Other scientists agree. Here is an important statement by *Ostrom:
"It is obvious that we must now look for the ancestors of flying birds in a period of time much older than that in which Archaeopteryx lived."—*J. Ostrom, Science News, 112 (1977), p. 198.
"Unfortunately, the greater part of the fundamental types in the animal realm are disconnected [from each other] from a paleontological point of view. In spite of the fact that it is undeniably related to the two classes of reptiles and birds (a relation which the anatomy and physiology of actual living specimens demonstrates), we are not even authorized to consider the exceptional case of the Archaeopteryx as a true link.

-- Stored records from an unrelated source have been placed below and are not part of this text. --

/-- R301: the first TICK after reset, with no command before it and whatever the configuration, takes the stopped branch,
sees no step edge and emits 127. -/
def Obligations.FirstTickAfterResetIsSilent : Prop :=
  ∀ cfg : Config, ∃ t, exec .tick (State.resetWith cfg) = .next t ∧ t.tick.stepIndex = 31 ∧
    t.tick.prevStepIndex = 31 ∧ t.tick.tickCounter = 1 ∧ t.emitted = [127] ∧ t.tick.sample = 127 ∧
    ∀ v : VoiceNo, t.tick.voices[v].active = false

/-- R9 with R8's pitch order, R33 and R82 (assumption log 4): exactly the configurations that meet the constraints are
accepted, unchanged. -/
def Obligations.ConfigurationsAreChecked : Prop :=
  ∀ d : ConfigData, (∀ c, Config.accept d = .ok c → c.toConfigData = d) ∧
    ((∃ c, Config.accept d = .ok c) ↔
      (∀ v : VoiceNo, d.len[v] ≤ 64511 ∧ d.len[v] + 1 ≤ (d.table v).length) ∧
      1 ≤ d.clickTable.length ∧ 1 ≤ d.noiseTable.length ∧
      (∀ t : Track, ((4 : VoiceNo) ∈ d.trackVoices[t] → t = 2) ∧ ((5 : VoiceNo) ∈ d.trackVoices[t] → t = 3) ∧
        ∀ v : VoiceNo, v.val < 4 → v ∈ d.trackVoices[t] → t = 0 ∨ t = 1) ∧
      d.clickIncLow < d.clickIncMid ∧ d.clickIncMid < d.clickIncHigh ∧
      (∀ b : Fin 4, d.bankOffsets[b] + 31 ≤ 127) ∧ d.stepLengthReset ≠ 0)

/-! ## TICK: counter and time base (`spec/41_timebase.md`) -/

/-- R130: each TICK adds 1 to the counter modulo 2^32, and no other operation writes it. -/
def Obligations.OnlyTickAdvancesTheCounter : Prop :=
  (∀ s : State, ∃ t, exec .tick s = .next t ∧
    t.tick.tickCounter.toNat = (s.tick.tickCounter.toNat + 1) % 2 ^ 32) ∧
  ∀ (i : Instr) (s : State), i ≠ .tick → ∃ t, exec i s = .next t ∧ t.tick.tickCounter = s.tick.tickCounter

/-- R132: playing on internal tempo, a TICK advances the step by one, modulo 32, exactly when the ticks elapsed since
the last advance, modulo 2^32 and counting this one, exceed the step length. -/
def Obligations.InternalTempoAdvancesTheStep : Prop :=
  ∀ s : State, s.host.play = true → s.host.extTempo = false → ∃ t, exec .tick s = .next t ∧
    (s.host.stepLength.toNat < (s.tick.tickCounter + 1 - s.tick.lastStepTick).toNat →
      t.tick.stepIndex.toNat = (s.tick.stepIndex.toNat + 1) % 32 ∧ t.tick.lastStepTick = t.tick.tickCounter) ∧
    (¬s.host.stepLength.toNat < (s.tick.tickCounter + 1 - s.tick.lastStepTick).toNat →
      t.tick.stepIndex = s.tick.stepIndex ∧ t.tick.lastStepTick = s.tick.lastStepTick)

/-- R134: playing on external tempo, a TICK advances the step by one exactly when the step latch is set, whatever the
elapsed ticks; every TICK discards the latch. -/
def Obligations.ExternalTempoFollowsTheStepLatch : Prop :=
  ∀ s : State, ∃ t, exec .tick s = .next t ∧ t.latch.step = false ∧ (s.host.play = true → s.host.extTempo = true →
    (s.latch.step = true →
      t.tick.stepIndex.toNat = (s.tick.stepIndex.toNat + 1) % 32 ∧ t.tick.lastStepTick = t.tick.tickCounter) ∧
    (s.latch.step = false → t.tick.stepIndex = s.tick.stepIndex ∧ t.tick.lastStepTick = s.tick.lastStepTick))

/-- R133, R181: while stopped a TICK rests the step at 31 and starts only voices with a live trigger; on the first TICK
after playing, under STOP_RESETS_VOICES, it resets every other voice, and without that every other voice takes its
ordinary untriggered TICK. -/
def Obligations.StoppedTickRestsAndResetsVoices : Prop :=
  ∀ s : State, s.host.play = false → ∃ t, exec .tick s = .next t ∧ t.tick.stepIndex = 31 ∧ t.tick.lastStepTick = 0 ∧
    ∀ v : VoiceNo,
      ((∃ n : Track, v ∈ s.cfg.trackVoices[n] ∧ s.latch.live[n] = true) →
        t.tick.voices[v] = { acc := 0, idx := 0, active := true }) ∧
      ((∀ n : Track, v ∈ s.cfg.trackVoices[n] → s.latch.live[n] = false) →
        s.tick.prevPlay = true ∧ s.cfg.stopResetsVoices = true →
        t.tick.voices[v] = { acc := 0, idx := 0, active := false }) ∧
      ((∀ n : Track, v ∈ s.cfg.trackVoices[n] → s.latch.live[n] = false) →
        ¬(s.tick.prevPlay = true ∧ s.cfg.stopResetsVoices = true) →
        t.tick.voices[v] = Voice.next false false (t.inc v) s.cfg.len[v] s.tick.voices[v])

/-- R137, R138: on a step edge to a quarter step the click is retriggered with the pitch of the step; otherwise the pitch
stays and one decay step runs. -/
def Obligations.ClickSchedulingAndDecay : Prop :=
  ∀ s : State, ∃ t, exec .tick s = .next t ∧
    ((t.tick.stepIndex ≠ s.tick.prevStepIndex ∧ t.tick.stepIndex.toNat % 4 = 0) →
      t.tick.clickAmp = 64 ∧ t.tick.clickDiv = 0 ∧
      t.tick.clickInc = if t.tick.stepIndex.toNat = 0 then s.cfg.clickIncLow
        else if t.tick.stepIndex.toNat % 8 = 0 then s.cfg.clickIncMid else s.cfg.clickIncHigh) ∧
    (¬(t.tick.stepIndex ≠ s.tick.prevStepIndex ∧ t.tick.stepIndex.toNat % 4 = 0) →
      t.tick.clickInc = s.tick.clickInc ∧
      (s.tick.clickDiv.toNat ≠ 4 →
        t.tick.clickDiv = s.tick.clickDiv + 1 ∧ t.tick.clickAmp = s.tick.clickAmp) ∧
      (s.tick.clickDiv.toNat = 4 → t.tick.clickDiv = 0 ∧
        t.tick.clickAmp.toNat = if s.tick.clickAmp.toNat - 1 < 4 then 0 else s.tick.clickAmp.toNat - 1))

/-- R139: n TICKs after a retrigger, with any host commands between them and no retrigger since, the amplitude is
64 - floor(n / 5) up to n = 304 and 0 from 305 on. -/
def Obligations.ClickEnvelopeOverARun : Prop :=
  ∀ (n : Nat) (f : Nat → State), (f 0).tick.clickAmp = 64 → (f 0).tick.clickDiv = 0 →
    (∀ k < n, ∃ u : State, u.tick = (f k).tick ∧ exec .tick u = .next (f (k + 1)) ∧
      ¬((f (k + 1)).tick.stepIndex ≠ u.tick.prevStepIndex ∧ (f (k + 1)).tick.stepIndex.toNat % 4 = 0)) →
    (f n).tick.clickAmp.toNat = if n ≤ 304 then 64 - n / 5 else 0

/-- R132 (its corner case): on internal tempo with a constant step length L below 2^32 - 1, after an advance the step
stays for L TICKs and advances on TICK L + 1, whatever other host commands arrive. -/
def Obligations.StepPeriodIsLengthPlusOne : Prop :=
  ∀ (L : Word) (f : Nat → State), L.toNat < 2 ^ 32 - 1 → (f 0).tick.lastStepTick = (f 0).tick.tickCounter →
    (∀ k ≤ L.toNat, ∃ u : State, u.tick = (f k).tick ∧ u.host.play = true ∧ u.host.extTempo = false ∧
      u.host.stepLength = L ∧ exec .tick u = .next (f (k + 1))) →
    (∀ k ≤ L.toNat, (f k).tick.stepIndex = (f 0).tick.stepIndex) ∧
      (f (L.toNat + 1)).tick.stepIndex = (f 0).tick.stepIndex + 1 ∧
      (f (L.toNat + 1)).tick.lastStepTick = (f (L.toNat + 1)).tick.tickCounter

/-- R136: the step a TICK reaches depends only on the ticks elapsed since the last advance (a difference of tick
counters), the step, the step length, the transport, the tempo source and the step latch; and so does, while playing,
the elapsed time it leaves. -/
def Obligations.StepTimingDependsOnlyOnTheTimeBase : Prop :=
  ∀ s s' : State, s.tick.tickCounter - s.tick.lastStepTick = s'.tick.tickCounter - s'.tick.lastStepTick →
    s.tick.stepIndex = s'.tick.stepIndex → s.host.stepLength = s'.host.stepLength → s.host.play = s'.host.play →
    s.host.extTempo = s'.host.extTempo → s.latch.step = s'.latch.step →
    ∃ t t', exec .tick s = .next t ∧ exec .tick s' = .next t' ∧ t.tick.stepIndex = t'.tick.stepIndex ∧
      (s.host.play = true → t.tick.tickCounter - t.tick.lastStepTick = t'.tick.tickCounter - t'.tick.lastStepTick)

/-! ## TICK: sequencer and voices (`spec/42_sequencer.md`, `spec/43_voices.md`) -/

/-- R161 to R164, R182: a TICK starts voice v from index 0 when a track routed to it has its live latch set, or has its
trigger bit set at the slot the playhead just arrived at while playing. -/
def Obligations.TriggersStartTheRoutedVoices : Prop :=
  ∀ s : State, ∃ t, exec .tick s = .next t ∧ ∀ (v : VoiceNo) (n : Track) (a : Slot), v ∈ s.cfg.trackVoices[n] →
    a.toNat = t.tick.stepIndex.toNat + s.cfg.bankOffsets[s.host.bank.toNat] →
    (s.latch.live[n] = true ∨
      (t.tick.stepIndex ≠ s.tick.prevStepIndex ∧ s.host.play = true ∧ s.mem.readTrig n a = 1)) →
    t.tick.voices[v] = { acc := 0, idx := 0, active := true }

/-- R183 with R46 and R161 to R164: a voice that no routed track triggers and no stop resets advances by its increment
while active and ends past its table; an inactive one does nothing. -/
def Obligations.UntriggeredVoicesAdvance : Prop :=
  ∀ s : State, ∃ t, exec .tick s = .next t ∧ ∀ (v : VoiceNo) (a : Slot),
    a.toNat = t.tick.stepIndex.toNat + s.cfg.bankOffsets[s.host.bank.toNat] →
    (∀ n : Track, v ∈ s.cfg.trackVoices[n] → s.latch.live[n] = false ∧
      ¬(t.tick.stepIndex ≠ s.tick.prevStepIndex ∧ s.host.play = true ∧ s.mem.readTrig n a = 1)) →
    ¬(s.host.play = false ∧ s.tick.prevPlay = true ∧ s.cfg.stopResetsVoices = true) →
    (s.tick.voices[v].active = false → t.tick.voices[v] = s.tick.voices[v]) ∧
    (s.tick.voices[v].active = true → ∀ (acc : Word) (idx : Half),
      acc.toNat = (s.tick.voices[v].acc.toNat + (t.inc v).toNat) % 2 ^ 32 → idx.toNat = acc.toNat / 64 % 2 ^ 16 →
      t.tick.voices[v] = if s.cfg.len[v] < idx.toNat then { acc := 0, idx := 0, active := false }
        else { acc := acc, idx := idx, active := true })

/-- R165, R166, R46: a pitched voice takes the live pitch on a live trigger, else the stored pitch on a sequenced one,
else keeps its increment; a percussive voice keeps VOICE_INC. -/
def Obligations.PitchedIncrements : Prop :=
  ∀ s : State, ∃ t, exec .tick s = .next t ∧
    (∀ v : Fin 4, t.inc (v.castLE (by omega)) = s.cfg.voiceInc[v]) ∧
    ∀ (m : Melodic) (n : Track) (v : VoiceNo) (a : Slot), n.val = 2 + m.val → v.val = 4 + m.val →
      a.toNat = t.tick.stepIndex.toNat + s.cfg.bankOffsets[s.host.bank.toNat] →
      (s.latch.live[n] = true → t.inc v = s.host.livePitch[m]) ∧
      (s.latch.live[n] = false →
        (t.tick.stepIndex ≠ s.tick.prevStepIndex ∧ s.host.play = true ∧ s.mem.readTrig n a = 1) →
        t.inc v = s.mem.readPitch m a) ∧
      (s.latch.live[n] = false →
        ¬(t.tick.stepIndex ≠ s.tick.prevStepIndex ∧ s.host.play = true ∧ s.mem.readTrig n a = 1) → t.inc v = s.inc v)

/-- R186: after every TICK an active voice's index, and its read address in either direction, is inside its table; and a
voice inside its table advances with no wrap and no lost bit. -/
def Obligations.VoiceReadsStayInTheTable : Prop :=
  (∀ s : State, ∃ t, exec .tick s = .next t ∧ ∀ v : VoiceNo, t.tick.voices[v].active = true →
    t.tick.voices[v].idx.toNat ≤ s.cfg.len[v] ∧
    ∀ reverse : Bool, readAddr reverse v s.cfg.len[v] t.tick.voices[v].idx.toNat ≤ s.cfg.len[v] ∧
      readAddr reverse v s.cfg.len[v] t.tick.voices[v].idx.toNat < (s.cfg.table v).length) ∧
  ∀ (cfg : Config) (v : VoiceNo) (x : Voice) (inc : Half), VoiceInv cfg.len[v] x →
    x.acc.toNat ≤ 64 * (cfg.len[v] + 1) - 1 ∧
    (x.acc + inc.setWidth 32).toNat = x.acc.toNat + inc.toNat ∧
    (x.acc + inc.setWidth 32).toNat / 64 ≤ cfg.len[v] + 1024 ∧ cfg.len[v] + 1024 < 2 ^ 16

/-- R187: from its trigger on, with increment inc and no retrigger or stop, a voice is at accumulator k * inc after k
TICKs while that is inside its table, and is reset from then on; so it sounds for ceil(64 * (LEN + 1) / inc) TICKs, and
for ever when inc is 0. -/
def Obligations.VoiceRunLength : Prop :=
  ∀ (inc : Half) (len k : Nat), len ≤ 64511 →
    ((Voice.next false false inc len)^[k] Voice.started) =
      if k * inc.toNat < 64 * (len + 1) then
        { acc := BitVec.ofNat 32 (k * inc.toNat), idx := BitVec.ofNat 16 (k * inc.toNat / 64), active := true }
      else { acc := 0, idx := 0, active := false }

/-- R184, R188, R315: reverse mode changes what a TICK emits and nothing else of it, and mirrors the read address of the
percussive voices only. -/
def Obligations.ReverseOnlyMirrorsReads : Prop :=
  (∀ (s : State) (b : Bool), ∃ t t', exec .tick s = .next t ∧
    exec .tick { s with host := { s.host with reverse := b } } = .next t' ∧
    t' = { t with host := { t.host with reverse := b }, tick := { t.tick with sample := t'.tick.sample }
                  emitted := s.emitted ++ [t'.tick.sample] }) ∧
  ∀ (v : VoiceNo) (len idx : Nat), idx ≤ len → readAddr false v len idx = idx ∧
    (v.val < 4 → readAddr true v len idx = len - idx ∧ readAddr true v len (len - idx) = idx) ∧
    (4 ≤ v.val → readAddr true v len idx = idx)

/-! ## TICK: mixer and output (`spec/44_mixer.md`) -/

/-- R201, R204: both free-running accumulators advance on every TICK, in both mix modes and whatever the gate. -/
def Obligations.OscillatorsRunFree : Prop :=
  ∀ s : State, ∃ t, exec .tick s = .next t ∧
    t.tick.clickAcc.toNat = (s.tick.clickAcc.toNat + t.tick.clickInc.toNat) % 2 ^ 32 ∧
    t.tick.noiseAcc.toNat = (s.tick.noiseAcc.toNat + s.host.noiseRate.toNat) % 2 ^ 32

/-- R208 with R184, R185, R202, R203, R207, R212: the byte a TICK emits in direct mode, from the registers it leaves. -/
def Obligations.DirectModeOutput : Prop :=
  ∀ s : State, s.host.mixBlend = false → ∃ t, exec .tick s = .next t ∧
    ∀ (x : VoiceNo → Int) (click : Int),
      (∀ v, t.tick.voices[v].active = false → x v = 0) →
      (∀ v, t.tick.voices[v].active = true → ∃ b : Byte, (s.cfg.table v)[if s.host.reverse = true ∧ v.val < 4
        then s.cfg.len[v] - t.tick.voices[v].idx.toNat else t.tick.voices[v].idx.toNat]? = some b ∧
        x v = (b.toNat : Int) - 127) →
      (¬(s.host.play = true ∧ s.host.clickEn = true ∧ 4 ≤ t.tick.clickAmp.toNat) → click = 0) →
      (s.host.play = true ∧ s.host.clickEn = true ∧ 4 ≤ t.tick.clickAmp.toNat →
        ∃ b : Byte, s.cfg.clickTable[t.tick.clickAcc.toNat / 64 % s.cfg.clickTable.length]? = some b ∧
          click = ((b.toNat : Int) - 127) * t.tick.clickAmp.toNat / 64) →
      t.tick.sample = outByte ((x 0 + x 1 + x 2 + x 3 + x 4 + x 5 + click) / 2 + 127) ∧
      t.emitted = s.emitted ++ [t.tick.sample]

"By link, we mean a necessary stage of transition between classes such as reptiles and birds or between smaller groups. An animal displaying characters belonging to two different groups cannot be treated as a true link as long as the intermediate stages have not been found, and as long as the mechanisms of transition remain unknown."—*L. du Nouy, Human Destiny (1947), p. 58.
15: Modern birds have been found in the same strata. Bones of modern birds have been found in the same type of rock strata—the Jurassic—in which Archaeopteryx was found. (They have been found in eastern Colorado.) According to evolutionary theory, this cannot be; for millions of years ought to be required for Archaeopteryx to change into a regular bird. If it was alive at the same time as modern birds, how can it be their ancient ancestor? Birds have also been found in the Jurassic limestone beds of Utah.
16: Modern birds have been found below it! Not only do we find modern birds in the same strata with Archaeopteryx,—but we also find them below it!
"Perhaps the final argument against Archaeopteryx as a transitional form has come from a rock quarry in Texas. Here scientists from Texas Tech University found bird bones encased in rock layers farther down the geological column than Archaeopteryx fossils."—Richard Bliss, Origins: Creation or Evolution (1988), p. 46.
Two crow-sized birds were discovered in the Triassic Dockum Formation in Texas. Because of the strata they were located in, those birds would, according to evolutionary theory, be 75 million years older than Archaeopteryx! More information on this Texas discovery can be found in *Nature, 322 (1986), p. 677.